◆ To do: Scan the entries that follow and copy out every line containing "short".

◆ Material for the task:
-- ==== Sys2Proof/Tests/Slice0.lean ====
section
/-! SUPPORT. Tests of the model, with expected results from spec/95_test_vectors.md (the row is named, such as I3) or
worked out from a rule, and for each obligation with hypotheses the states and operands that meet them. -/

namespace Sys2Proof.Tests

set_option Elab.async false

open Sys2Proof.Machine Sys2Proof.Config

/-! ### What is ill formed is refused -/

/-- The ten defined subops are no `maint` terms (30_encoding.md rule R159); the other six are. -/
theorem test_wellFormed_maint :
    (List.range 16).map (fun k => (Instr.maint 1 (BitVec.ofNat 4 k)).wellFormed) =
      [false, false, true, true, true, false, false, false, false, true, false, false, false, false, true, true] := by
  decide +kernel

theorem test_wellFormed_others : (Instr.add 15 15).wellFormed = true ∧ (Instr.elogr 0).wellFormed = true := by decide

theorem test_opcodes_default : defaultOpcodes.legal = true := by decide +kernel
theorem test_params_default : Params.default.legal = true := by
  simp only [Params.legal, Params.default, test_opcodes_default]
  decide

/-- An assignment that is too short, too long or gives one number twice, a register format opcode (KCALL) with bit 0 set,
and a short data load at a number of a long, an indexed and a code load (30_encoding.md rules R145, R150). -/
theorem test_opcodes_refused :
    OpcodeMap.legal (defaultOpcodes.take 173) = false ∧ OpcodeMap.legal (defaultOpcodes ++ [0x7F]) = false ∧
    OpcodeMap.legal (defaultOpcodes.set 1 0x01) = false ∧ Opcode.fits .kcall 0xFF = false ∧
    Opcode.fits .load 0xD8 = false ∧ Opcode.fits .load 0xC9 = false ∧ Opcode.fits .load 0x8A = false ∧
    Opcode.fits .load 0xC8 = true := by
  decide +kernel

/-- A PCB whose words are misaligned, overlap each other, the register area or the process clock, or lie beyond 2048
bytes (10_state.md rule R58). -/
theorem test_pcb_refused :
    PcbLayout.default.legal = true ∧ ({ PcbLayout.default with pc := 0x41 } : PcbLayout).legal = false ∧
    ({ PcbLayout.default with seg := 0x40 } : PcbLayout).legal = false ∧
    ({ PcbLayout.default with traps := 0x3C } : PcbLayout).legal = false ∧
    ({ PcbLayout.default with traps := 0x50 } : PcbLayout).legal = false ∧
    ({ PcbLayout.default with regs := 0x14 } : PcbLayout).legal = false ∧
    ({ PcbLayout.default with regs := 0x102 } : PcbLayout).legal = false ∧
    ({ PcbLayout.default with regs := 0x7C4 } : PcbLayout).legal = false ∧
    ({ PcbLayout.default with seg := 0x800 } : PcbLayout).legal = false := by
  decide +kernel

/-- Too little and too much memory, a machine identification without its two bits, an N bit on the T bit, no opcodes, an
illegal PCB. -/
theorem test_params_refused :
    ({ Params.default with memSize := 0x3FFFFF } : Params).legal = false ∧
    ({ Params.default with memSize := 0x8000001 } : Params).legal = false ∧
    ({ Params.default with machineId := 0x8 } : Params).legal = false ∧
    ({ Params.default with machineId := 0x2 } : Params).legal = false ∧
    ({ Params.default with ioNBit := 30 } : Params).legal = false ∧
    ({ Params.default with opc := [] } : Params).legal = false ∧
    ({ Params.default with pcb := { PcbLayout.default with pc := 0x50 } } : Params).legal = false := by
  have ho : OpcodeMap.legal [] = false := by decide +kernel
  refine ⟨?_, ?_, ?_, ?_, ?_, ?_, ?_⟩ <;> simp only [Params.legal, Params.default, test_opcodes_default, ho] <;> decide

/-! ### Decoding: every constructor, by a word written out (30_encoding.md rules R142 to R148, R151, R159)

The opcode byte, then Rx = 5 in bits 8..11 and Ry = 12 in bits 12..15, then the displacement, most significant byte
first. The opcode numbers are those of `Config.defaultOpcodes` (log 2). -/

/-- The bytes decode to the instruction, which takes all of them, and they are its encoding. -/
def decodesTo (p : List Byte × Instr) : Bool :=
  match decode Params.default.opc p.1 with
  | .ok (i, rest) => i == p.2 && rest.isEmpty && encode Params.default.opc i == p.1
  | .error _ => false

/-- Each of the byte strings decodes to the instruction beside it. -/
def allDecode (l : List (List Byte × Instr)) : Bool := l.all decodesTo

theorem test_decode_integer :
    allDecode [([0x01, 0x5C], .moverr 5 12), ([0x02, 0x5C], .neg 5 12), ([0x03, 0x5C], .not 5 12),
      ([0x04, 0x5C], .add 5 12), ([0x05, 0x5C], .sub 5 12), ([0x06, 0x5C], .mpy 5 12), ([0x07, 0x5C], .div 5 12),
      ([0x08, 0x5C], .rem 5 12), ([0x09, 0x5C], .and 5 12), ([0x0A, 0x5C], .or 5 12), ([0x0B, 0x5C], .xor 5 12),
      ([0x0C, 0x5C], .nop 5 12), ([0x0D, 0x5C], .eadd 5 12), ([0x0E, 0x5C], .esub 5 12),
      ([0x0F, 0x5C], .empy 5 12), ([0x10, 0x5C], .ediv 5 12)] = true ∧
    allDecode [([0x47, 0x5C], .moveri 5 12), ([0x48, 0x5C], .noti 5 12), ([0x49, 0x5C], .addi 5 12),
      ([0x4A, 0x5C], .subi 5 12), ([0x4B, 0x5C], .andi 5 12), ([0x4C, 0x5C], .mpyi 5 12)] = true := by
  decide +kernel
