/-! ### The obligation -/

/-- The clause of O40 on searches: V = 0 and an endless chain, met after a TMT miss by a lookup, a load, a store or an
instruction fetch, and the endless chain also by a store to a clean page, by TRANS and by DIRT. -/
theorem searches_stop (s : State) (x y : RegNo) :
    (∀ (sp : Space) (a p w : Word), tmtHit (s.tmtEntry (tmtIndex sp a)) a = false →
      (s.vrtSearch (s.segment sp) a = .found p w → mbit w 30 = false →
        ∃ t, s.tmtLookup sp a = .stuck .vrtEntryInvalid t ∧ EntryMarked s t sp a p w ∧ SameButMemory s t) ∧
      (s.vrtSearch (s.segment sp) a = .endless →
        s.tmtLookup sp a = .stuck .vrtChainEndless
          { s with dataLines := (s.searched (s.segment sp) a).dataLines })) ∧
    (∀ (d : BitVec 16) (e : BitVec 32) (f : RefForm), f ∈ loadForms x y d e s ++ storeForms x y d e s →
      f.ea.toNat % f.width.bytes = 0 → s.mode = .user → tmtHit (s.tmtEntry (tmtIndex f.space f.ea)) f.ea = false →
      (∀ p w, s.vrtSearch (s.segment f.space) f.ea = .found p w → mbit w 30 = false →
        StuckInvalid (exec f.i s) s f.space f.ea p w) ∧
      (s.vrtSearch (s.segment f.space) f.ea = .endless → StuckEndless (exec f.i s) s (s.segment f.space) f.ea)) ∧
    (∀ (d : BitVec 16) (e : BitVec 32) (f : RefForm) (w : Word), f ∈ storeForms x y d e s →
      f.ea.toNat % f.width.bytes = 0 → s.mode = .user → s.tmtEntry (tmtIndex .data f.ea) = w → tmtHit w f.ea = true →
      mbit w 29 = true → mbit w 31 = false → s.vrtSearch (s.segment .data) f.ea = .endless →
      StuckEndless (exec f.i s) s (s.segment .data) f.ea) ∧
    (∀ (t : State) (a : Word), s.FetchesUpTo t a → t.mode = .user → tmtHit (t.tmtEntry (tmtIndex .code a)) a = false →
      (∀ p w, t.vrtSearch (t.segment .code) a = .found p w → mbit w 30 = false →
        StuckInvalid (step s) t .code a p w) ∧
      (t.vrtSearch (t.segment .code) a = .endless → StuckEndless (step s) t (t.segment .code) a)) ∧
    ∀ i, i ∈ [Instr.trans x y, .dirt x y] → s.mode = .kernel →
      s.vrtSearch ((s.reg y).extractLsb' 0 16) (s.reg (y + 1)) = .endless →
      StuckEndless (exec i s) s ((s.reg y).extractLsb' 0 16) (s.reg (y + 1)) := by
  refine ⟨fun sp a p w hmiss => ⟨fun hf hv => ?_, fun hf => State.tmtLookup_endless hmiss hf⟩,
    fun d e f hf ha hu hmiss => ⟨fun p w hs hv => ?_, fun hs => ?_⟩, fun d e f w hf ha hu hw hhit h29 h31 hs => ?_,
    fun t a ht hu hmiss => ⟨fun p w hs hv => ?_, fun hs => ?_⟩, fun i hi hk hs => ?_⟩
  · exact ⟨_, State.tmtLookup_invalid hmiss hf hv, s.entryMarked_marked sp a p w, s.entryMarked_frame sp a p w⟩
  · exact stuckInvalid_of (exec_form_stuck hf ha hu (State.tmtLookup_invalid hmiss hs hv))
  · exact stuckEndless_of (exec_form_stuck hf ha hu (State.tmtLookup_endless hmiss hs))
  · subst hw
    have hl := State.locate_dirty_endless hu hhit h29 h31 hs f.width.bytes
    rw [← storeForms_space x y d e s f hf] at hl ⊢
    exact stuckEndless_of ((storeForms_refer x y d e s f hf).stuck ha hl)
  · exact stuckInvalid_of (ht.stuck (fetchHalf_stuck hu (State.tmtLookup_invalid hmiss hs hv)))
  · exact stuckEndless_of (ht.stuck (fetchHalf_stuck hu (State.tmtLookup_endless hmiss hs)))
  · refine stuckEndless_of ?_
    have hstop : ∀ bits, translateInto x y bits s = _ := fun bits => translateInto_next.2 (.inr (.inl ⟨hs, rfl⟩))
    simp only [List.mem_cons, List.not_mem_nil, or_false] at hi
    rcases hi with rfl | rfl
    · show execTrans x y s = _
      exact (kernelOnly_kernel hk ..).trans (hstop _)
    · show execDirt x y s = _
      exact (kernelOnly_kernel hk ..).trans (hstop _)

/-- Settles O40: each operation of the list stops in its named fault or without further progress. -/
theorem namedStops : Obligations.NamedStops := by
  intro s x y
  refine ⟨⟨rfl, rfl⟩, fun h => jump_odd h _, fun h => jump_odd h _, fun hk h14 h => ?_, fun hk h => ?_,
    fun h => advance_noRoom h, fun e ret v h11 hv hodd => enter_oddVector h11 hv hodd ret,
    fun sp a acc n hk h => State.locate_beyond hk h sp acc, fun base offset w => ⟨fun h => ?_, fun h4 h => ?_⟩,
    fun i hi hk h14 => ⟨fun h => ?_, fun h4 h => ?_⟩, fun e ret h11 => enter_noCcb h11 e ret, searches_stop s x y,
    fun k hk he => step_stuck hk he⟩
  · show execRum x y s = _
    refine (kernelOnly_kernel hk ..).trans ?_
    unfold resumeUser
    rw [if_neg h14]
    exact jump_odd h _
  · show execTrapexit x s = _
    exact (kernelOnly_kernel hk ..).trans (jump_odd h _)
  · obtain ⟨hr, _, hw⟩ := State.struct_error (State.structAddr_misaligned (s := s) h offset)
    exact ⟨hr, hw w⟩
  · obtain ⟨hr, _, hw⟩ := State.struct_error (State.structAddr_beyond h4 h)
    exact ⟨hr, hw w⟩
  · exact exec_pcb_fault hi hk h14 (State.structAddr_misaligned h)
  · exact exec_pcb_fault hi hk h14 fun o => State.structAddr_beyond h4 (by omega)

end Sys2Proof.Machine
end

◆ Output for this task:
/-- An assignment that is too short, too long or gives one number twice, a register format opcode (KCALL) with bit 0 set,
and a short data load at a number of a long, an indexed and a code load (30_encoding.md rules R145, R150). -/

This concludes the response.